Both African-American and Caucasian patients with advanced RCC have seen improved survival with targeted therapies, though African-Americans still experience survival disadvantages.
Both African-American (AA) and Caucasian patients with advanced renal cell carcinoma (RCC) have seen improved survival since the advent of targeted therapies, according to a new analysis. Though AA patients still have a survival disadvantage compared with Caucasians, this finding suggests that targeted therapies have benefitted both groups similarly.
Previous work had suggested that the survival disadvantage for AA patients with RCC may have been worse in the last decade compared with the 1990s, meaning that targeted therapies beginning with sorafenib in 2005 offered a differing benefit based on race.
The new study, led by Matthew I. Milowsky, MD, of the University of North Carolina Lineberger Comprehensive Cancer Center in Chapel Hill, used the National Cancer Data Base (NCDB) to assess the changes to survival in RCC patients by race over time. The results were published in Cancer.
In total, the study included 48,846 patients with RCC, 4,918 (10%) of whom were AA patients. AA patients were younger at diagnosis, less likely to be men, and had significantly lower household income; they were more likely to present with distant metastatic disease, and less likely to undergo nephrectomy.
The median overall survival (OS) in the 1998–2004 period was 6.9 months for Caucasians and 5.6 months for AA patients. These both improved significantly in the 2006–2011 period, to 8.3 months and 6.4 months, respectively (P < .01 for both). The 5-year OS rate rose from 8.4% in the earlier period to 10.3% in the 2006–2011 period in Caucasian patients; in AA patients, the rate rose from 7.5% to 8.5%.

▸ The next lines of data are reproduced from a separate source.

-- ==== Sys2Proof/Laws/Kept/Security.lean ====
section
/-! SUPPORT. What the operations of Sys2Proof/Machine/Security.lean leave alone: what memory holds. -/

namespace Sys2Proof.Machine

open Sys2Proof

set_option linter.unusedTactic false
set_option linter.unreachableTactic false
set_option linter.unusedSimpArgs false

@[simp] theorem State.security_memData (s : State) (info : Nat) :
    (State.security s info).memData = s.memData := by
  simp [State.security]

@[simp] theorem doFwUpdate_memData (c : Cmd) (s : State) :
    (doFwUpdate c s).memData = s.memData := by
  unfold doFwUpdate
  extract_lets va n
  split
  · simp
  · split
    · simp
    · refine State.withReadOr_memData _ _ _ _ _ _ _ _ (fun _ => ?_) (fun img t => ?_)
      · simp
      · split
        · split
          · simp
          · extract_lets svn job s1 jobs
            have h1 : s1.memData = t.memData := State.setFlag_memData _ _ _
            clear_value s1
            simp [h1]
        · simp

@[simp] theorem doOemProvision_memData (c : Cmd) (s : State) :
    (doOemProvision c s).memData = s.memData := by
  simp [doOemProvision]

@[simp] theorem doOemConfig_memData (c : Cmd) (s : State) :
    (doOemConfig c s).memData = s.memData := by
  simp [doOemConfig]

@[simp] theorem State.readRuns_memData (s : State) (v1 : List (Nat × Nat)) (v2 : List Byte) :
    (State.readRuns s v1 v2).2.memData = s.memData := by
  induction v1 generalizing s v2 with
  | nil => rfl
  | cons q l ih =>
    simp only [State.readRuns]
    have h := State.memRead_memData s { engine := 9, unit := 0 } q.1 q.2
    split
    · rename_i heq
      rw [heq] at h
      exact (ih _ _).trans h
    · exact h

@[simp] theorem State.segmentRuns_memData (s : State) (v1 : List (Nat × Nat)) (v2 : List (Nat × Nat)) :
    (State.segmentRuns s v1 v2).2.memData = s.memData := by
  induction v1 generalizing s v2 with
  | nil => rfl
  | cons q l ih =>
    simp only [State.segmentRuns]
    have h := State.memRead_memData s { engine := 9, unit := 0 } q.1 64
    split
    · rename_i hd s1 heq
      rw [heq] at h
      have h2 := State.memRead_memData s1 { engine := 9, unit := 0 } (q.1 + 64) (8 * (q.2 * bytesField hd 6 1))
      split
      · rename_i heq2
        rw [heq2] at h2
        exact ((ih _ _).trans h2).trans h
      · rename_i heq2
        rw [heq2] at h2
        exact h2.trans h
    · rename_i heq
      rw [heq] at h
      exact h

@[simp] theorem State.logImage_memData (s : State) (c : Cmd) (base : Nat) (digested : List (Nat × Nat)) (read : List (Nat × Nat)) (d : List Byte) :
    (State.logImage s c base digested read d).memData = s.memData := by
  simp [State.logImage]

@[simp] theorem State.readFailed_memData (s : State) (c : Cmd) (r : Acc) :
    (State.readFailed s c r).memData = s.memData := by
  unfold State.readFailed; (repeat' (first | with_reducible rfl | (simp []; done) | (split <;> try (rename_i heq; obtain ⟨_, rfl⟩ := Prod.ext_iff.mp heq)) | refine (State.memData_foldl _ (fun _ _ => ?_) _ _).trans ?_ | dsimp only | simp []))

@[simp] theorem doImageMeasure_memData (c : Cmd) (s : State) :
    (doImageMeasure c s).memData = s.memData := by
  unfold doImageMeasure
  extract_lets va bad
  refine State.checked_memData _ _ _ _ (fun t => ?_)
  extract_lets q
  have hq : q.2.2.memData = t.memData := State.preRead_memData _ _ _ _
  have hk1 : (t.keepRequests q.2.2).memData = t.memData := State.keepRequests_memData _ _ hq
  clear_value q
  split
  · split <;> simp [hq, hk1]
  · split
    · simp [hq]
    · extract_lets h r l p
      have hr : r.2.2.memData = t.memData := (State.preRead_memData _ _ _ _).trans hq
      have hk2 : (t.keepRequests r.2.2).memData = t.memData := State.keepRequests_memData _ _ hr
      clear_value p l r
      split
      · simp [hk2]
      · split
        · simp [hr]
        · split
          · simp [hr]
          · have h3 := State.segmentRuns_memData r.2.2 (l.filterMap (Option.map Prod.fst)) []
            split
            · rename_i heq
              rw [heq] at h3
              exact (State.readFailed_memData _ _ _).trans (h3.trans hr)
            · rename_i rs s1 heq
              rw [heq] at h3
              extract_lets digested
              have h2 := State.readRuns_memData s1 digested []
              split
              · rename_i heq2
                rw [heq2] at h2
                exact (State.logImage_memData _ _ _ _ _ _).trans (h2.trans (h3.trans hr))
              · rename_i heq2
                rw [heq2] at h2
                exact (State.readFailed_memData _ _ _).trans (h2.trans (h3.trans hr))

@[simp] theorem State.countSignature_memData (s : State) :
    (State.countSignature s).memData = s.memData := by
  simp [State.countSignature]

@[simp] theorem State.newPeriod_memData (s : State) :
    (State.newPeriod s).memData = s.memData := by
  simp [State.newPeriod]

end Sys2Proof.Machine
end

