@[simp] theorem State.startCopyChunk_roster (s : State) (x : FeltCopy) : (State.startCopyChunk s x).roster = s.roster := by
  unfold State.startCopyChunk
  grind [State.modCopy_roster, State.endCopy_roster, State.bump_roster, State.sendCopy_roster, dmaGather_roster,
    State.roster_update, State.roster_foldl]

@[simp] theorem State.endCopyChunk_roster (s : State) (x : FeltCopy) : (State.endCopyChunk s x).roster = s.roster := by
  unfold State.endCopyChunk
  grind [State.endCopy_roster, dmaWriteRuns_roster, State.modCopy_roster, State.roster_update, State.roster_foldl]

@[simp] theorem State.copyStep_roster (s : State) : (State.copyStep s).roster = s.roster := by
  unfold State.copyStep
  (repeat' split) <;> simp

@[simp] theorem State.copyRun_roster (v0 : Nat) (s : State) : (State.copyRun v0 s).roster = s.roster := by
  induction v0 generalizing s with
  | zero => rfl
  | succ n ih =>
    simp [State.copyRun, ih]

@[simp] theorem doFeltCopy_roster (c : Cmd) (s : State) : (doFeltCopy c s).roster = s.roster := by
  simp [doFeltCopy]

@[simp] theorem State.answered'_roster (s : State) (tid : Nat) (f : FeltCopy → CopyMsg → FeltCopy) :
    (State.answered' s tid f).roster = s.roster := by
  unfold State.answered'
  (repeat' split) <;> simp

@[simp] theorem doWriteRsp_roster (v0 : Nat) (s : State) : (doWriteRsp v0 s).roster = s.roster := by
  simp [doWriteRsp]

@[simp] theorem doReadRsp_roster (v0 : Nat) (s : State) : (doReadRsp v0 s).roster = s.roster := by
  simp [doReadRsp]

@[simp] theorem doRspTimeout_roster (tid : Nat) (s : State) : (doRspTimeout tid s).roster = s.roster := by
  simp [doRspTimeout]

@[simp] theorem State.handBody_roster (s : State) (r : Reassembly) : (State.handBody s r).2.roster = s.roster := by
  unfold State.handBody
  grind [State.popReport_roster, State.workTouch_roster, State.popLimits_roster, State.popFailure_roster,
    State.roster_update, State.roster_foldl]

@[simp] theorem State.handBodies_roster (s : State) : (State.handBodies s).roster = s.roster := by
  unfold State.handBodies
  refine State.roster_foldl _ (fun u r => ?_) _ _
  split
  · split
    · next heq => simpa using State.roster_of_eq (State.handBody_roster ..) heq
    · next heq => exact State.roster_of_eq (State.handBody_roster ..) heq
  · rfl

@[simp] theorem doReduce_roster (v0 : Nat) (s : State) : (doReduce v0 s).roster = s.roster := by
  simp [doReduce]

@[simp] theorem doReassemblyTimeout_roster (k : Nat) (s : State) : (doReassemblyTimeout k s).roster = s.roster := by
  unfold doReassemblyTimeout
  split <;> simp

@[simp] theorem doLinkState_roster (v0 : Nat) (s : State) : (doLinkState v0 s).roster = s.roster := by
  unfold doLinkState
  refine message_roster _ _ _ _ (fun _ _ _ => ?_)
  dsimp only
  (repeat' split) <;> simp

@[simp] theorem State.showStarts_roster (s : State) : (State.showStarts s).roster = s.roster := by
  simp [State.showStarts]

@[simp] theorem State.armStart_roster (s : State) (id t : Nat) : (State.armStart s id t).2.roster = s.roster := by
  unfold State.armStart
  dsimp only
  (repeat' split) <;> simp

@[simp] theorem State.freeStart_roster (s : State) (k : Nat) : (State.freeStart s k).roster = s.roster := by
  simp [State.freeStart]

@[simp] theorem doStartAlign_roster (k : Nat) (s : State) : (doStartAlign k s).roster = s.roster := by
  simp [doStartAlign]

@[simp] theorem doStart_roster (v0 : Nat) (s : State) : (doStart v0 s).roster = s.roster := by
  simp [doStart]

@[simp] theorem State.endAsk_roster (s : State) (a : StartAsk) : (State.endAsk s a).roster = s.roster := by
  simp [State.endAsk]

@[simp] theorem State.endAsks_roster (s : State) : (State.endAsks s).roster = s.roster := by
  simp [State.endAsks]

@[simp] theorem doStartAck_roster (v0 : Nat) (s : State) : (doStartAck v0 s).roster = s.roster := by
  unfold doStartAck
  refine message_roster _ _ _ _ (fun _ _ _ => ?_)
  dsimp only
  (repeat' split) <;> simp

@[simp] theorem State.askAll_roster (s : State) (c : Cmd) (id : Nat) (cancels ok : Bool) :
    (State.askAll s c id cancels ok).roster = s.roster := by
  simp [State.askAll]

@[simp] theorem doFeltSchedule_roster (c : Cmd) (s : State) : (doFeltSchedule c s).roster = s.roster := by
  simp [doFeltSchedule]

@[simp] theorem doScheduleTimeout_roster (k : Nat) (s : State) : (doScheduleTimeout k s).roster = s.roster := by
  unfold doScheduleTimeout
  split <;> simp

@[simp] theorem doFeltTimeSet_roster (c : Cmd) (s : State) : (doFeltTimeSet c s).roster = s.roster := by
  simp [doFeltTimeSet]

@[simp] theorem State.feltLayerReset_roster (s : State) : (State.feltLayerReset s).roster = s.roster := by
  simp [State.feltLayerReset]

@[simp] theorem State.modUsage_roster (s : State) (f : Usage → Usage) : (State.modUsage s f).roster = s.roster := by
  simp [State.modUsage]

@[simp] theorem State.showNextEvent_roster (s : State) : (State.showNextEvent s).roster = s.roster := by
  simp only [State.showNextEvent, State.roster_update, State.setFlag_roster, State.setFld_roster]

@[simp] theorem doIdleChoice_roster (s : State) : (doIdleChoice s).roster = s.roster := by
  simp [doIdleChoice]

@[simp] theorem doIdleExit_roster (s : State) : (doIdleExit s).roster = s.roster := by
  simp [doIdleExit]

@[simp] theorem State.watchIdle_roster (s : State) : (State.watchIdle s).roster = s.roster := by
  simp [State.watchIdle]

@[simp] theorem State.showAllReady_roster (s : State) : (State.showAllReady s).roster = s.roster := by
  simp [State.showAllReady]

@[simp] theorem doIdleExitEnd_roster (s : State) : (doIdleExitEnd s).roster = s.roster := by
  simp [doIdleExitEnd]

@[simp] theorem doNextEvent_roster (c : Cmd) (s : State) : (doNextEvent c s).roster = s.roster := by
  simp [doNextEvent]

There was no significant interaction between race and time period on survival (P = .15), suggesting that both races benefit similarly from the advent of targeted therapies. The researchers then restricted the analysis to only those patients who received systemic therapy, as access to care has been suggested as a reason for racial disparity in outcome; in that analysis, both groups had higher survival than the general population, and both Caucasian and AA patients improved over time.
Still, AA patients maintained a survival disadvantage over the course of the period studied. The unadjusted hazard ratio for death for AA patients vs Caucasian patients was 1.13 (95% CI, 1.08–1.19) in the earlier era, and 1.18 (95% CI, 1.13–1.23) in the targeted therapy era. Adjustments for a variety of factors did not dramatically change those ratios.
“Our study demonstrates that both AA and Caucasian patients with advanced RCC have had a significant increase in the rate of systemic treatment, with an accompanying improvement in survival, since the advent of targeted therapy,” the authors wrote.
The persistent survival disadvantage, though, remains concerning. “When taken together with prior studies, our study supports that differences in tumor biology other than standard histology could potentially explain these findings,” the authors wrote, adding that further study into that question is needed.